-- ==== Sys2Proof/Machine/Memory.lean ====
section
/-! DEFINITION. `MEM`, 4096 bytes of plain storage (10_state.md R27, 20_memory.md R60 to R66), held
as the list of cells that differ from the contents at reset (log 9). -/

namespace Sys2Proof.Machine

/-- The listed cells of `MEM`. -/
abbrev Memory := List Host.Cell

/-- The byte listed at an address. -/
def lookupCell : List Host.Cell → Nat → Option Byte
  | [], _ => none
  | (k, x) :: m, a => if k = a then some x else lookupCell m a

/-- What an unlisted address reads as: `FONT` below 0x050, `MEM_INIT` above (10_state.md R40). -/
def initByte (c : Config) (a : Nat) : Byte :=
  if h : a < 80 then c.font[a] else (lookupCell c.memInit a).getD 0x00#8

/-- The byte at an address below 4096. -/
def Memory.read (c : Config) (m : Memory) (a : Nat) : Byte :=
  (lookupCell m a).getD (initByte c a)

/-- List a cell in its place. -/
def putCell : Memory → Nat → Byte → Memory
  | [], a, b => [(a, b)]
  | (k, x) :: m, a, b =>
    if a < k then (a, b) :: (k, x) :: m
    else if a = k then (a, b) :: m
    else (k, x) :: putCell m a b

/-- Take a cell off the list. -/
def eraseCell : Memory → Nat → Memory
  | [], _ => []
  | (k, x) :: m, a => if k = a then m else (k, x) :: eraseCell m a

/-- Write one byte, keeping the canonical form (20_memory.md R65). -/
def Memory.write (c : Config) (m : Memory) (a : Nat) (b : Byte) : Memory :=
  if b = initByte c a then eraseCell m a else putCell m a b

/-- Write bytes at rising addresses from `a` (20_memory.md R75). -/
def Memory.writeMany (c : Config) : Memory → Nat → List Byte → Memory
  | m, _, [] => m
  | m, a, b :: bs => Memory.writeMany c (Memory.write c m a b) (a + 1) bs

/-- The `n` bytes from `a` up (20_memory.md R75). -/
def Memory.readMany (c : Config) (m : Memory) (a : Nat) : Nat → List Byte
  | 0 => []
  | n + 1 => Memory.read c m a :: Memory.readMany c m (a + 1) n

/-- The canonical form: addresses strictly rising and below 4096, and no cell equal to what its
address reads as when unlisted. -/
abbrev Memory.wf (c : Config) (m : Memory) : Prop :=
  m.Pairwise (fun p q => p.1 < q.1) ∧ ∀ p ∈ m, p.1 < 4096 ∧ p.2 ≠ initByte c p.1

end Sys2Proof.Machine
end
▬▬▬▬▬▬
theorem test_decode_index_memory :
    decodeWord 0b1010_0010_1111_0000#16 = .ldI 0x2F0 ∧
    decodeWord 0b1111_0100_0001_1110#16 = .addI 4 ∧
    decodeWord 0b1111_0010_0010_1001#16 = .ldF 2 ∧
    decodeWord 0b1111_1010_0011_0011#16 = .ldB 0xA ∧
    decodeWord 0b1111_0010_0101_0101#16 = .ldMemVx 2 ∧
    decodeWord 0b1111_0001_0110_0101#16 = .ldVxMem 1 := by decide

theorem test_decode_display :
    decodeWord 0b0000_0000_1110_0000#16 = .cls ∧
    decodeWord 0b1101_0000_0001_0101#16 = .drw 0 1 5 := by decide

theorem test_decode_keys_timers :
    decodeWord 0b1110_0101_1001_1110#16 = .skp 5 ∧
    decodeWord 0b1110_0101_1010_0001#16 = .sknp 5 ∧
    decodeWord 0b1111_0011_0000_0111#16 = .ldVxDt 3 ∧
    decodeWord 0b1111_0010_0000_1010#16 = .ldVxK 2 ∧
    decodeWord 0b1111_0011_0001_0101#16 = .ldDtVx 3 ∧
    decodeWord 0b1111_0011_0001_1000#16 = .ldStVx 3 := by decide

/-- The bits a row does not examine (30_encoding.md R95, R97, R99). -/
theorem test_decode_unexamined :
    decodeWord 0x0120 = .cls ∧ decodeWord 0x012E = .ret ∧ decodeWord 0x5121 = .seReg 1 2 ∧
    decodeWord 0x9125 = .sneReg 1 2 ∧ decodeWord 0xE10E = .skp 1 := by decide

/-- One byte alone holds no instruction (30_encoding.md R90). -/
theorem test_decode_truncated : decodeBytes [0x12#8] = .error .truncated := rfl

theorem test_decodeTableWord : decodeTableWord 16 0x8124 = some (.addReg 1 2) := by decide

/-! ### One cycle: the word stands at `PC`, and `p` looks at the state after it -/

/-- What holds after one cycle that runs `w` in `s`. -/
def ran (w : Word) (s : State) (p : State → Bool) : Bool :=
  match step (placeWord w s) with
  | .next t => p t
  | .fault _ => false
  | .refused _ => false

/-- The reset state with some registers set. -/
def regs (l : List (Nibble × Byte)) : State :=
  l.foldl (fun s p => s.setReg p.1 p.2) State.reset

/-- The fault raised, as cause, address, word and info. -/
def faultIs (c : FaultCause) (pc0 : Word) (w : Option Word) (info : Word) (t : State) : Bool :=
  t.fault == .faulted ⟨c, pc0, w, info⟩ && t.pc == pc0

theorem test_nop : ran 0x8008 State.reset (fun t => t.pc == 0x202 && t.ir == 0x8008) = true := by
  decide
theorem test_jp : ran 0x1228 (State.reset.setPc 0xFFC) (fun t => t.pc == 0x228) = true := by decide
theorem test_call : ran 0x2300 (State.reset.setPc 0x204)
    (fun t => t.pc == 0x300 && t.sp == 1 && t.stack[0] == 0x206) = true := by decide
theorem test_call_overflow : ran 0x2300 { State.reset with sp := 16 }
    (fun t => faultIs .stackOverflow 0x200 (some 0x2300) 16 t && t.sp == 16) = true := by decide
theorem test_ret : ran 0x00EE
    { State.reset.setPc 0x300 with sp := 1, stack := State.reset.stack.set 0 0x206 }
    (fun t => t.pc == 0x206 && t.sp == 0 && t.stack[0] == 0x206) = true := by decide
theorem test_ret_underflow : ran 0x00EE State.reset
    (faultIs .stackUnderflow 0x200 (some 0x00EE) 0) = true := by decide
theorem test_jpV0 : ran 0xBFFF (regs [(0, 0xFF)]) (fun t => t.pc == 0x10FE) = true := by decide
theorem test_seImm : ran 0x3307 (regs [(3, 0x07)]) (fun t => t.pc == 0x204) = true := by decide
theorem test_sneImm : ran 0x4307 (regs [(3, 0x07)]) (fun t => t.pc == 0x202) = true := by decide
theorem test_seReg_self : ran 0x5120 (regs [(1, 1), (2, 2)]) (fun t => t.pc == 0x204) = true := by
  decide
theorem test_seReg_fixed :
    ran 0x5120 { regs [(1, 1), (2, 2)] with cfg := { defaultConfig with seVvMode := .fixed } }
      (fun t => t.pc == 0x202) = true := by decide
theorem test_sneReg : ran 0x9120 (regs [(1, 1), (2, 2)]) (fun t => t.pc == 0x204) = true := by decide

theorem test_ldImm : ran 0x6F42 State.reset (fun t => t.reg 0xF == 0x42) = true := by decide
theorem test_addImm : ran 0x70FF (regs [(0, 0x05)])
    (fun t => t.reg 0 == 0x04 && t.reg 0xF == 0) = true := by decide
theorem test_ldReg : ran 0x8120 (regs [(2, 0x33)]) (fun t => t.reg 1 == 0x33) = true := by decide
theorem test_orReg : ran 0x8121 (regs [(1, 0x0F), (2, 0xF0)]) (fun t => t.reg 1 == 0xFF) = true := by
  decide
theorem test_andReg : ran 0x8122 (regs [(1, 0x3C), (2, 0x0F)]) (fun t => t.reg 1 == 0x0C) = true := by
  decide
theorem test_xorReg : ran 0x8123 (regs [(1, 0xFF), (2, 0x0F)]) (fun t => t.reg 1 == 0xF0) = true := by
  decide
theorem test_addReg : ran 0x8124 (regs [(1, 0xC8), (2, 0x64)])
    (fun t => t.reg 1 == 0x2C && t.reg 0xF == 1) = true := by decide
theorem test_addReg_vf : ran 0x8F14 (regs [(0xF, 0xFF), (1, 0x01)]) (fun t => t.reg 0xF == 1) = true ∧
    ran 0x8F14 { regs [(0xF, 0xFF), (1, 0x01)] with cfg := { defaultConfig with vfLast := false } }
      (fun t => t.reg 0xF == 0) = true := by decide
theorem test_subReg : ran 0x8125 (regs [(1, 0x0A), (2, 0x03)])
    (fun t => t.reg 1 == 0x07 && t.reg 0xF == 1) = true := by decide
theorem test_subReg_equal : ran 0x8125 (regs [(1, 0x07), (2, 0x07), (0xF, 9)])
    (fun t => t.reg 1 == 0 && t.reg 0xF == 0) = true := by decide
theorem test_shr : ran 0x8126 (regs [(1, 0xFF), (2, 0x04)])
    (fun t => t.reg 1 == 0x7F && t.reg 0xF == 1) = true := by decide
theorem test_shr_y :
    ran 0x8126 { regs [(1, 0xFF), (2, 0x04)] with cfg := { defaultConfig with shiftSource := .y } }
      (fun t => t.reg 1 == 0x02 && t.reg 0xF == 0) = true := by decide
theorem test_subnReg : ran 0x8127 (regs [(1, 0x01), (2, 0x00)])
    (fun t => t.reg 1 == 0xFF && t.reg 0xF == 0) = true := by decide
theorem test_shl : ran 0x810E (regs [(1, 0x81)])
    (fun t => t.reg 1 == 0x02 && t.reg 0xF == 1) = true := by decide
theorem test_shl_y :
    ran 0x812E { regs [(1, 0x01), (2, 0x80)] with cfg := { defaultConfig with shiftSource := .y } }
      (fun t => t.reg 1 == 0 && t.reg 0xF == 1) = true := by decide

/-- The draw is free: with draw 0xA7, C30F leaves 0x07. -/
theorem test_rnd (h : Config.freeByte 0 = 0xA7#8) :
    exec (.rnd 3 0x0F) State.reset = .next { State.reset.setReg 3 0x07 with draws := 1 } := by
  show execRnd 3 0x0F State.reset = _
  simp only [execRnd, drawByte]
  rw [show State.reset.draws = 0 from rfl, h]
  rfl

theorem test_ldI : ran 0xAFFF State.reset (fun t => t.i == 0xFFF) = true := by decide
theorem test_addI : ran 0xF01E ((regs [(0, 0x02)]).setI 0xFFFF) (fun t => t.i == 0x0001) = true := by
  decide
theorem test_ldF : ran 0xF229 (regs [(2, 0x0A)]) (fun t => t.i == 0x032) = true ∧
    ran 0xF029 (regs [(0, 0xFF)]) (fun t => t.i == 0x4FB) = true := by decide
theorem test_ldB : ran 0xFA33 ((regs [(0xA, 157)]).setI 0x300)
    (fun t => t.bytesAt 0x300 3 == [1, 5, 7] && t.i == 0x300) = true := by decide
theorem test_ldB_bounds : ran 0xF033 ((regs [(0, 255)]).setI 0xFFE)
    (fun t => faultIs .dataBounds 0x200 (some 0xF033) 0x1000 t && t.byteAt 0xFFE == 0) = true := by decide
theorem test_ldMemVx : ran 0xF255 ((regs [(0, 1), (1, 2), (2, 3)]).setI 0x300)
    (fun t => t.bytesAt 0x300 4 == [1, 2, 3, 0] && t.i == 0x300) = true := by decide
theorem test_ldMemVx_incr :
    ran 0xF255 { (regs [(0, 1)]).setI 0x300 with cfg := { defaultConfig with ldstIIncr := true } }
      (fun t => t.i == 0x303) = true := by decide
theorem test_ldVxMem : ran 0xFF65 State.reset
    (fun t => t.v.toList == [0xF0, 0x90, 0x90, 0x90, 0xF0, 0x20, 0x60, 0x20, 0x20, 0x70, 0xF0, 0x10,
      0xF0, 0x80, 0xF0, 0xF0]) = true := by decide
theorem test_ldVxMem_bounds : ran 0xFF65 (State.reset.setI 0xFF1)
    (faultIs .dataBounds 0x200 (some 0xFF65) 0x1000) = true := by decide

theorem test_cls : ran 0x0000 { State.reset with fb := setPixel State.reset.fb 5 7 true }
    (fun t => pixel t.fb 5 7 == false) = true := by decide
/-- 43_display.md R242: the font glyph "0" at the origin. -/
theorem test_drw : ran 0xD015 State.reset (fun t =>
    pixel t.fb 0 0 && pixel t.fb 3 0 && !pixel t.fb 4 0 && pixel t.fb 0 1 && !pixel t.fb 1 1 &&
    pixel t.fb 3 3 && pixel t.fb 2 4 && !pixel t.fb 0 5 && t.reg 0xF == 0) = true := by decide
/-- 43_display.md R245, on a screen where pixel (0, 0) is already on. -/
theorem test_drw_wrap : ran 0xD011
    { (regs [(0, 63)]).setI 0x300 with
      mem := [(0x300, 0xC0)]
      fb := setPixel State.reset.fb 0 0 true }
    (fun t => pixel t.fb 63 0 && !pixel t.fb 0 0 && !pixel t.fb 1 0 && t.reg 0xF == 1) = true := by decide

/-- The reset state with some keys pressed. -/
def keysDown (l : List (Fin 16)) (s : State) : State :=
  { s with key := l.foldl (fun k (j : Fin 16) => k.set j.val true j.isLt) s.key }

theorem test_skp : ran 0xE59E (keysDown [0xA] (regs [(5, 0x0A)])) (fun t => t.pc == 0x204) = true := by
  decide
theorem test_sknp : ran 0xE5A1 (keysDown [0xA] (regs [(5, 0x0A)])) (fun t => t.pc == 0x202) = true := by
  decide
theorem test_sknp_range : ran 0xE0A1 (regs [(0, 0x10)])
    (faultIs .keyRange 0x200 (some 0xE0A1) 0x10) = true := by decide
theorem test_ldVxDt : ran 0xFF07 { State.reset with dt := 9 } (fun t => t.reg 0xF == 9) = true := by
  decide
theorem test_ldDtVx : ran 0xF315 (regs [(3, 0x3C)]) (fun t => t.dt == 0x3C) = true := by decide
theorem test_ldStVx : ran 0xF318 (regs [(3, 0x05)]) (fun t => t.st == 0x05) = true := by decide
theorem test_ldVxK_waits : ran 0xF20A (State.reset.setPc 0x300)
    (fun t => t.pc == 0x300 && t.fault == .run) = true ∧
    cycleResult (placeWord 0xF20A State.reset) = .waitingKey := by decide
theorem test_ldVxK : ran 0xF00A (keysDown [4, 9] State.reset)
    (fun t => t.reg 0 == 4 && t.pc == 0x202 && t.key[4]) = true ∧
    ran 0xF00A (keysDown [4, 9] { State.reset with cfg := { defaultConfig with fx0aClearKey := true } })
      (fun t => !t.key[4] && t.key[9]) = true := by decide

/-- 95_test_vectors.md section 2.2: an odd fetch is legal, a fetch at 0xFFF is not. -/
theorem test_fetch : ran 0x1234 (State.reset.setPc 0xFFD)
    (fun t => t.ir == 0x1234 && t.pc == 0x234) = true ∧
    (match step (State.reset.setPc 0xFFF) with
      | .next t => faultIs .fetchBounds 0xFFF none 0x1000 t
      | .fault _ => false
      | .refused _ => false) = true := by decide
▬▬▬▬▬▬
= What is being asked =
Each line in the listing above that includes "match" is to be copied.

= Solution to the problem =
  match step (placeWord w s) with
    (match step (State.reset.setPc 0xFFF) with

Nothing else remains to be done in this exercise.